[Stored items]
◇ ◇ ◇ ◇ ◇ ◇ ◇

/-- RUN (R430, R431): the reason that refuses it, or the state in which the load is being written. -/
def State.recovRun (s : State) (trail : Bool) : Option Nat × State :=
  let d := s.dev
  let no (r : Nat) : Option Nat × State := (some r, { s with dev := d.recovRefuse r })
  if ! recovOpen d.col then no 1
  else if (d.col.lsrc == 1) != trail then no 4
  else if d.col.lst ≠ .loaded then (none, s)
  else
    match recovBad s.nv d.col with
    | some r => (some r, { s with dev := (d.recovRefuse r).onCol (fun x => { x with lst := .refused }) })
    | none => (none, { s with dev := d.onCol (fun x => { x with lst := .writing }) })

/-- COL_RECOV_STAT. -/
def Dev.recovStat (d : Dev) : Word :=
  let st : Nat := match d.col.lst with
    | .idle => 0
    | .receiving => 1
    | .loaded => 2
    | .verifying => 3
    | .writing => 4
    | .refused => 5
  at32 24 8 d.col.lreason ||| at32 22 2 d.col.lsrc ||| at32 16 3 st ||| at32 8 8 d.col.lkind

/-- A write of COL_RECOV_CTL: KIND, then START, then RUN. -/
def State.recovCtl (s : State) (src : Src) (v : Word) : State :=
  let a := s.onDev (fun d => d.wr (ra 0xD 8) (v &&& 0xFF))
  let b := if Machine.bit v 31 then
      a.onDev (fun d => (d.recovStart (isTrail src) (Machine.fld v 0 8) (d.fld (ra 0xD 0xC) 0 22)).2) else a
  if Machine.bit v 30 then (b.recovRun (isTrail src)).2 else b

/-- COL_RECOV_START (R430). -/
def execColRecovStart (src : Src) (v : Word) (s : State) : Host.Outcome State Fault Refusal :=
  .next (s.waitFrom src (.colRecovStart src v))

/-- COL_RECOV_RUN (R431). -/
def execColRecovRun (src : Src) (v : Word) (s : State) : Host.Outcome State Fault Refusal :=
  .next (s.waitFrom src (.colRecovRun src v))

/-- LOADER_COMMIT (R431): the load is programmed and the loader boots normally. -/
def State.loaderCommit (s : State) (ok : Bool) : State :=
  let d := s.dev
  let x := d.col
  if x.st ≠ .recovery ∨ x.lst ≠ .writing then s
  else if x.lkind = 1 ∧ ! ok then
    { s with nv := { s.nv with image := [] }, dev := (d.recovRefuse 9).onCol (fun y => { y with lst := .refused }) }
  else
    let nv : Nv :=
      if x.lkind = 1 then { s.nv with image := x.lbuf }
      else if x.lkind = 2 then
        { s.nv with owners := s.nv.owners ++ [sha256 ((x.lbuf.drop 16).take 388)], moduli := s.nv.moduli ++ [(x.lbuf.drop 16).take 384] }
      else { s.nv with ownerFinal := true }
    { s with nv := nv, dev := ((d.raise 0xD 5 x.lkind).onCol (fun y => { y with bootFails := 0 })).colReset 4 }

/-- LOADER_COMMIT. -/
def execLoaderCommit (ok : Bool) (s : State) : Host.Outcome State Fault Refusal := .next (s.loaderCommit ok)

end Sys2Proof.Machine
end

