-- ==== Sys2Proof/Machine/Trail.lean ====
section
/-! DEFINITION. The trail port (R410-R415, R426, R429, R430, R432, R463): MCTP control, SPDM and Paltia trail commands. -/

namespace Sys2Proof.Machine

/-! ## Messages (R410, R411) -/

/-- PEC_BAD (R410). -/
def execPecBad (s : State) : Host.Outcome State Fault Refusal :=
  devStep (fun d => if d.service = .none then d else (d.addSat (ra 0xC 0x40) 1).raise 0xC 1 0) s

/-- A message type of R411 that the port does not support. -/
def execUnsupportedMessageType (s : State) : Host.Outcome State Fault Refusal :=
  devStep (fun d => if d.service = .none then d else d.addSat (ra 0xC 0x44) 1) s

/-- Draw standard-defined bytes and answer an MCTP control message (log 5). -/
def Dev.control (d : Dev) (kind : Nat) (bytes : List Byte) : Dev :=
  if d.hears true then
    ({ d with draws := d.draws + 1 } : Dev).emit (.mctp kind (Config.mctpBody d.draws ++ bytes))
  else d

/-- SET_ENDPOINT_ID (R411). -/
def execSetEndpointId (eid : Byte) (s : State) : Host.Outcome State Fault Refusal :=
  devStep (fun d => if d.hears true then (d.onObvo (fun x => { x with eid := eid })).control 1 [eid] else d) s

/-- GET_ENDPOINT_ID. -/
def execGetEndpointId (s : State) : Host.Outcome State Fault Refusal := devStep (fun d => d.control 2 [d.obvo.eid]) s

/-- GET_MCTP_VERSION_SUPPORT. -/
def execGetMctpVersionSupport (s : State) : Host.Outcome State Fault Refusal := devStep (fun d => d.control 4 []) s

/-- GET_MESSAGE_TYPE_SUPPORT: the types of R411. -/
def execGetMessageTypeSupport (s : State) : Host.Outcome State Fault Refusal := devStep (fun d => d.control 5 [0, 5, 0x7E]) s

/-! ## SPDM (R412, R432, R433) -/

/-- Reasons of an SPDM ERROR response. -/
inductive SpdmErr where
  | busy | unsupported
  deriving DecidableEq, Repr

def spdmErrCode : SpdmErr → Byte
  | .busy => 3
  | .unsupported => 7

/-- An SPDM request: Busy from the loader, UnsupportedRequest after a FAULT, else the answer (log 5). -/
def State.spdm (s : State) (kind : Nat) (err : Option SpdmErr) (body : Nat → List Byte) : State :=
  let d := s.dev
  let no (e : SpdmErr) : State := s.onDev (fun x => x.emit (.mctp 0x7F [spdmErrCode e]))
  if ! d.hears false then s.unheard
  else
    match d.service, err with
    | .loader, _ => no .busy
    | .limited, _ => no .unsupported
    | _, some e => no e
    | _, none => s.onDev (fun x => ({ x with draws := x.draws + 1 } : Dev).emit (.mctp kind (body x.draws)))

/-- An answer without content of the spec's. -/
def spdmPlain (n : Nat) : List Byte := Config.spdmBody n

/-- A signed answer. -/
def spdmSigned (content : List Byte) (n : Nat) : List Byte :=
  let b := Config.spdmBody n ++ content
  b ++ Config.identSign b

/-- The error where CERT_VALID is 0b. -/
def State.noCert (s : State) : Option SpdmErr := if s.dev.col.certValid then none else some .unsupported

/-- GET_VERSION. -/
def execGetVersion (s : State) : Host.Outcome State Fault Refusal := .next (s.spdm 0x84 none spdmPlain)

/-- GET_CAPABILITIES. -/
def execGetCapabilities (s : State) : Host.Outcome State Fault Refusal := .next (s.spdm 0xE1 none spdmPlain)

/-- NEGOTIATE_ALGORITHMS. -/
def execNegotiateAlgorithms (s : State) : Host.Outcome State Fault Refusal := .next (s.spdm 0xE3 none spdmPlain)

/-- GET_DIGESTS: the mask of slots, and the digest of slot 0's chain where there is one. -/
def execGetDigests (s : State) : Host.Outcome State Fault Refusal :=
  .next (s.spdm 0x81 none (fun n => if s.dev.col.certValid then 1 :: Config.spdmBody n else [0]))

/-- GET_CERTIFICATE: the chain, whose leaf IDENT holds. -/
def execGetCertificate (s : State) : Host.Outcome State Fault Refusal :=
  .next (s.spdm 0x82 s.noCert (fun n => Config.spdmBody n ++ s.nv.ident))

/-- CHALLENGE: signed with the identity key. -/
def execChallenge (s : State) : Host.Outcome State Fault Refusal := .next (s.spdm 0x83 s.noCert (spdmSigned []))

/-- GET_MEASUREMENTS: the six measurements as held, signed. -/
def execGetMeasurements (s : State) : Host.Outcome State Fault Refusal :=
  .next (s.spdm 0xE0 none (spdmSigned ([1, 2, 3, 4, 5, 6].flatMap s.measure)))

/-- Any other SPDM request. -/
def execSpdmUnsupportedRequest (s : State) : Host.Outcome State Fault Refusal := .next (s.spdm 0 (some .unsupported) spdmPlain)

/-! ## Paltia trail commands (R413, R414) -/

/-- Where a trail command's answer goes, with its CMD byte. -/
def trailPath (eid inst : Byte) (cmd : Nat) : Path := .trail eid inst (BitVec.ofNat 8 (cmd + 0x80))

/-- Refuse with TRAIL 03h. -/
def State.trailBad (s : State) (eid inst : Byte) (cmd : Nat) : State :=
  s.onDev (fun d => d.refuse (trailPath eid inst cmd) 0 0xC 3 cmd)

/-- A trail request that the port hears waits for the boundary that samples it (R414). -/
def State.hear (s : State) (c : Instr) : State := if s.dev.hears false then s.wait c else s.unheard

/-- A trail command sampled: `inLoader`, `inFault`: the loader or the boot ROM serves it; `ok`: the body has its length. -/
def State.trailTake (s : State) (eid inst : Byte) (cmd : Nat) (inLoader inFault ok : Bool) (go : State → State) : State :=
  let d := s.dev
  if d.service == .none then s
  else if (d.service == .loader && ! inLoader) || (d.service == .limited && ! inFault) || ! ok then s.trailBad eid inst cmd
  else go s

/-- A trail command sampled whose effect is the actions `ops`. -/
def State.trailOps (s : State) (eid inst : Byte) (cmd : Nat) (inLoader ok : Bool) (ops : List ActOp) : State :=
  s.trailTake eid inst cmd inLoader false ok (fun t =>
    t.onDev (fun d => d.addCmd (trailPath eid inst cmd) 0 (.sw (.trail eid)) false ops))

/-- The power and thermal summary (R463). -/
def Dev.summary (d : Dev) : List Byte :=
  let x := d.pwr
  leBytes 2 (if d.rails then x.pEst else 0) ++ leBytes 2 x.lEff ++ leBytes 2 (d.fld (ra 0xF 0xC) 0 16) ++
  leBytes 2 (d.fld (ra 0xF 0x10) 0 16) ++ leBytes 2 (if d.rails then uInt 16 x.tj else 0) ++
  leBytes 1 (d.powerStage + 4 * b2n x.trip + 8 * b2n x.brakeLow + 16 * b2n x.holdTrail + 32 * b2n x.holdHost + 64 * b2n x.viol) ++
  leBytes 1 (leakCode x.leakA + 4 * leakCode x.leakB + 16 * x.blind.length) ++ leBytes 2 (d.fld (ra 0xF 0x2C) 0 16) ++
  leBytes 2 (x.dfault.filter (· != 0)).length

/-- The data of STATUS. -/
def State.statusData (s : State) : List Byte :=
  [ra 0 0x20, ra 0 0x24, ra 0 0x28, ra 0 0x10, ra 1 8, ra 0xA 0, ra 0xA 0x10, ra 0 0x30].flatMap (fun a => leBytes 4 (s.view a).toNat)
    ++ s.dev.summary

/-- STATUS: the request waits for the boundary (R413, R414). -/
def execStatus (eid inst : Byte) (s : State) : Host.Outcome State Fault Refusal := .next (s.hear (.status eid inst))

/-- STATUS sampled: answered with the state at the end of the frame (R59, R463). -/
def State.takeStatus (s : State) (eid inst : Byte) : State :=
  s.trailTake eid inst 1 true true true (fun t =>
    t.onDev (fun d => d.addRead (.trail eid) .status (some (trailPath eid inst 1, 0))))

/-- Register access over the trail port: tests 3 and 4 of R403; the loader reaches blocks on the Col die alone, and so does a read
after a FAULT (R414, R426, R429). -/
def State.trailRegs (s : State) (eid inst : Byte) (cmd a n : Nat) (f : Dev → Dev) : State :=
  let d := s.dev
  let offCol := (List.range n).findSome? (fun i => (d.accDie (a + 4 * i)).map (fun k => blk (a + 4 * i) * 256 + k))
  if d.service = .limited ∧ offCol.isSome then s.trailBad eid inst cmd
  else
    match d.regTests a n 0xC 2, d.service, offCol with
    | some (b, c, det), _, _ => s.onDev (fun x => x.refuse (trailPath eid inst cmd) 0 b c det)
    | none, .loader, some det => s.onDev (fun x => x.refuse (trailPath eid inst cmd) 0 0 4 det)
    | none, _, _ => s.onDev f

/-- REG_READ sampled (R413). -/
def State.takeRegRead (s : State) (eid inst : Byte) (a n : Nat) : State :=
  s.trailTake eid inst 2 true true (decide (1 ≤ n ∧ n ≤ 64) && a % 4 == 0) (fun t =>
    t.trailRegs eid inst 2 a n (fun d => d.addRead (.trail eid) (.regs a n) (some (trailPath eid inst 2, 0))))

/-- REG_WRITE sampled (R413). -/
def State.takeRegWrite (s : State) (eid inst : Byte) (a : Nat) (vals : List Word) : State :=
  let n := vals.length
  s.trailTake eid inst 3 true false (decide (1 ≤ n ∧ n ≤ 32) && a % 4 == 0) (fun t =>
    t.trailRegs eid inst 3 a n (fun d => d.addCmd (trailPath eid inst 3) 0 (.sw (.trail eid)) true (wrOps a fullMask vals)))

/-- REG_READ: the request waits for the boundary (R414). -/
def execRegRead (eid inst : Byte) (addr : Word) (count : BitVec 16) (s : State) : Host.Outcome State Fault Refusal :=
  .next (s.hear (.regRead eid inst addr count))

/-- REG_WRITE: the request waits for the boundary (R414). -/
def execRegWrite (eid inst : Byte) (addr : Word) (vals : List Word) (s : State) : Host.Outcome State Fault Refusal :=
  .next (s.hear (.regWrite eid inst addr vals))

/-- CAP_SET (R413, R448): a write of PWR_CAP_TRAIL. -/
def execCapSet (eid inst : Byte) (watts : BitVec 16) (s : State) : Host.Outcome State Fault Refusal :=
  .next (s.hear (.capSet eid inst watts))

/-- HOLDOFF_SET (R451): a write of PWR_HOLD.SET. -/
def execHoldoffSet (eid inst : Byte) (s : State) : Host.Outcome State Fault Refusal := .next (s.hear (.holdoffSet eid inst))

/-- HOLDOFF_CLEAR (R451): a write of PWR_HOLD.CLR. -/
def execHoldoffClear (eid inst : Byte) (s : State) : Host.Outcome State Fault Refusal := .next (s.hear (.holdoffClear eid inst))

/-- LOCATE (R489). -/
def execLocate (eid inst st : Byte) (s : State) : Host.Outcome State Fault Refusal := .next (s.hear (.locate eid inst st))

/-- PLAT_START (R373, R413): writes PLAT_LOAD_LEN and START. -/
def execPlatStart (eid inst : Byte) (len : Word) (s : State) : Host.Outcome State Fault Refusal :=
  .next (s.hear (.platStart eid inst len))

/-- PLAT_DATA (R405 reasons 03h to 05h). -/
def execPlatData (eid inst : Byte) (off : Word) (data : List Byte) (s : State) : Host.Outcome State Fault Refusal :=
  .next (s.hear (.platData eid inst off data))

/-- PLAT_CLEAR (R373, R413): writes CLEAR. -/
def execPlatClear (eid inst : Byte) (s : State) : Host.Outcome State Fault Refusal := .next (s.hear (.platClear eid inst))

/-- PLAT_INSTALL (R375, R413): writes INSTALL. -/
def execPlatInstall (eid inst : Byte) (s : State) : Host.Outcome State Fault Refusal := .next (s.hear (.platInstall eid inst))

/-- RECOV_START (R430). -/
def execRecovStart (eid inst kind : Byte) (len : Word) (s : State) : Host.Outcome State Fault Refusal :=
  .next (s.hear (.recovStart eid inst kind len))

/-- RECOV_DATA (R430). -/
def execRecovData (eid inst : Byte) (off : Word) (data : List Byte) (s : State) : Host.Outcome State Fault Refusal :=
  .next (s.hear (.recovData eid inst off data))

/-- RECOV_RUN (R431). -/
def execRecovRun (eid inst : Byte) (s : State) : Host.Outcome State Fault Refusal := .next (s.hear (.recovRun eid inst))

/-- An undefined CMD (R413). -/
def execTrailCmdUndefined (eid inst cmd : Byte) (s : State) : Host.Outcome State Fault Refusal :=
  .next (s.hear (.trailCmdUndefined eid inst cmd))

/-- ALERT_RESPONSE (R415): the device that holds ALERT_N low answers with its own address and releases it. -/
def execAlertResponse (s : State) : Host.Outcome State Fault Refusal :=
  devStep (fun d =>
    if d.service = .none ∨ ! d.obvo.alert then d
    else (d.onObvo (fun x => { x with alert := false })).emit (.alert (BitVec.ofNat 8 (0x68 + d.trayPos)))) s

end Sys2Proof.Machine
end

◇ ◇ ◇ ◇ ◇ ◇ ◇

PROBLEM STATEMENT: In the entries above, the lines between the one holding "def execPlatStart (eid" and the one holding "def execRecovData (eid", inclusive, are to be printed exactly as written, and those alone.

REPLY:
def execPlatStart (eid inst : Byte) (len : Word) (s : State) : Host.Outcome State Fault Refusal :=
  .next (s.hear (.platStart eid inst len))

/-- PLAT_DATA (R405 reasons 03h to 05h). -/
def execPlatData (eid inst : Byte) (off : Word) (data : List Byte) (s : State) : Host.Outcome State Fault Refusal :=
  .next (s.hear (.platData eid inst off data))

/-- PLAT_CLEAR (R373, R413): writes CLEAR. -/
def execPlatClear (eid inst : Byte) (s : State) : Host.Outcome State Fault Refusal := .next (s.hear (.platClear eid inst))

/-- PLAT_INSTALL (R375, R413): writes INSTALL. -/
def execPlatInstall (eid inst : Byte) (s : State) : Host.Outcome State Fault Refusal := .next (s.hear (.platInstall eid inst))

/-- RECOV_START (R430). -/
def execRecovStart (eid inst kind : Byte) (len : Word) (s : State) : Host.Outcome State Fault Refusal :=
  .next (s.hear (.recovStart eid inst kind len))

/-- RECOV_DATA (R430). -/
def execRecovData (eid inst : Byte) (off : Word) (data : List Byte) (s : State) : Host.Outcome State Fault Refusal :=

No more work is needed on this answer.